[SOURCE MATERIAL — start]

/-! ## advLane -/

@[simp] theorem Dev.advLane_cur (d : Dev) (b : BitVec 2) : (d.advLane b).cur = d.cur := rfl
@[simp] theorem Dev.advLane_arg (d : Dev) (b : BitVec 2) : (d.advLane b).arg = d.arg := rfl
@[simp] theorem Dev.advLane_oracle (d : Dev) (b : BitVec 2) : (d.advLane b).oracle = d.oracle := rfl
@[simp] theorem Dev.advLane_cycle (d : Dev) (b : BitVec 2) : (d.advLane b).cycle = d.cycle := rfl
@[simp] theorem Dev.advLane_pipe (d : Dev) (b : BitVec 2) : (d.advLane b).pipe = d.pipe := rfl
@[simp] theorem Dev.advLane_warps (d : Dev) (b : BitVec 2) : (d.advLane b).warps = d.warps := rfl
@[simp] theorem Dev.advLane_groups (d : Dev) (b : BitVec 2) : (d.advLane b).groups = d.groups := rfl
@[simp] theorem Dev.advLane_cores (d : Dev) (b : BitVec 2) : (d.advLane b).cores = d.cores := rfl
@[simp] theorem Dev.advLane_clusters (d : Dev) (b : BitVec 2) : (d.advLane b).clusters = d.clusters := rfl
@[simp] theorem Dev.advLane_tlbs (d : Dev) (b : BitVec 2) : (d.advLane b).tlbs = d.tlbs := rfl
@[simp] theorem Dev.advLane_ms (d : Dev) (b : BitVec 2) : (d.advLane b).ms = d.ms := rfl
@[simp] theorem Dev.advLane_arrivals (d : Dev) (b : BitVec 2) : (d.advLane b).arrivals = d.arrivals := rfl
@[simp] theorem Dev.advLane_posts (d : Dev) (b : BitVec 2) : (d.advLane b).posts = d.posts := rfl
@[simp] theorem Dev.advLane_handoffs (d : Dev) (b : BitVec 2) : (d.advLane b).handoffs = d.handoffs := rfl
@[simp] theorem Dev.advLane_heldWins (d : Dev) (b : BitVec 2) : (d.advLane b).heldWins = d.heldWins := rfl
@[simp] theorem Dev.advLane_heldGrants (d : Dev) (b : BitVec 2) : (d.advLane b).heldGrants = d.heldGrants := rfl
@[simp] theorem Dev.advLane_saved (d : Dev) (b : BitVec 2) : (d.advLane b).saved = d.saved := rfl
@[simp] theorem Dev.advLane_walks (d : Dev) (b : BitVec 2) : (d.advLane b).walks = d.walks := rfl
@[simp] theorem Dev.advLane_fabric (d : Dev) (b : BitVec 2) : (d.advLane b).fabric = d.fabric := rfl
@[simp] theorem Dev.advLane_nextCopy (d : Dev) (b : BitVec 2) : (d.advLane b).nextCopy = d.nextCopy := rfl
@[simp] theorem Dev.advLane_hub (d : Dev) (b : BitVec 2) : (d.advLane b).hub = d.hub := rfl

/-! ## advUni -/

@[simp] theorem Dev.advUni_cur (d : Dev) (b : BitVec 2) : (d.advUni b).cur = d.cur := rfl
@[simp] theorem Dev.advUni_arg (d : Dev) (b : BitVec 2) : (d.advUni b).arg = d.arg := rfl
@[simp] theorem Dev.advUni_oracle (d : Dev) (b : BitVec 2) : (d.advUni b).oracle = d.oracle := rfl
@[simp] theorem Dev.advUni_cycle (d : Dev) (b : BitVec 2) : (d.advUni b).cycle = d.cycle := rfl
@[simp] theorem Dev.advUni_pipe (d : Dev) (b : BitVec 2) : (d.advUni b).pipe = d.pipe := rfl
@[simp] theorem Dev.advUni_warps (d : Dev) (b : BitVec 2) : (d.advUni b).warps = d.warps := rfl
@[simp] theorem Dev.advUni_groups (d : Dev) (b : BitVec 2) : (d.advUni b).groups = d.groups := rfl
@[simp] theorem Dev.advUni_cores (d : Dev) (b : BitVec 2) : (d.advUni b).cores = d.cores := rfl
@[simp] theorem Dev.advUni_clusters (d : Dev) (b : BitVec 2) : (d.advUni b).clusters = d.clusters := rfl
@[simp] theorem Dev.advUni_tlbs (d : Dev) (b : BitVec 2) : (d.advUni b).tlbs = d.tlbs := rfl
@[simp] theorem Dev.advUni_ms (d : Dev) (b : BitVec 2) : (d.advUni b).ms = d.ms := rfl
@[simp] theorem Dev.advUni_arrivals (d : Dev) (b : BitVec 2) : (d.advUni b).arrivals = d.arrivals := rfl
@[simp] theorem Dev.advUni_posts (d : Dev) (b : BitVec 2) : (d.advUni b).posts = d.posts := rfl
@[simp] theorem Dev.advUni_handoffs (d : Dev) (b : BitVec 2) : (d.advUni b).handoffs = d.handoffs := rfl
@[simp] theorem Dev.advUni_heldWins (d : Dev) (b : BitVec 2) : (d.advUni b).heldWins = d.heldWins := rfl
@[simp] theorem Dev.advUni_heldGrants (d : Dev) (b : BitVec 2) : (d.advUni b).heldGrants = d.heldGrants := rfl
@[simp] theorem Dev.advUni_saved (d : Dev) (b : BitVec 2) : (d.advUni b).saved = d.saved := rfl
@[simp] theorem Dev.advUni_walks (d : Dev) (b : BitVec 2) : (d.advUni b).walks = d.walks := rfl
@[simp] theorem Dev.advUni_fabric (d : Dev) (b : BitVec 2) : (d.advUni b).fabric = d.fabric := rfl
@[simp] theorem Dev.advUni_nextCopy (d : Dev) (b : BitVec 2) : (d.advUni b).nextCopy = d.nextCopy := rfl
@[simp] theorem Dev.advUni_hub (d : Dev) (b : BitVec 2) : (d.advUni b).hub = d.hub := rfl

[SOURCE MATERIAL — finish]

• PROBLEM DETAILS:
The range runs from the line with "(d.advUni b).groups = d.groups := rfl" up to and including the line with "(d.advUni b).clusters = d.clusters := rfl" in the listing above; please write out exactly those lines and nothing more.

• THE COMPLETED TASK:
@[simp] theorem Dev.advUni_groups (d : Dev) (b : BitVec 2) : (d.advUni b).groups = d.groups := rfl
@[simp] theorem Dev.advUni_cores (d : Dev) (b : BitVec 2) : (d.advUni b).cores = d.cores := rfl
@[simp] theorem Dev.advUni_clusters (d : Dev) (b : BitVec 2) : (d.advUni b).clusters = d.clusters := rfl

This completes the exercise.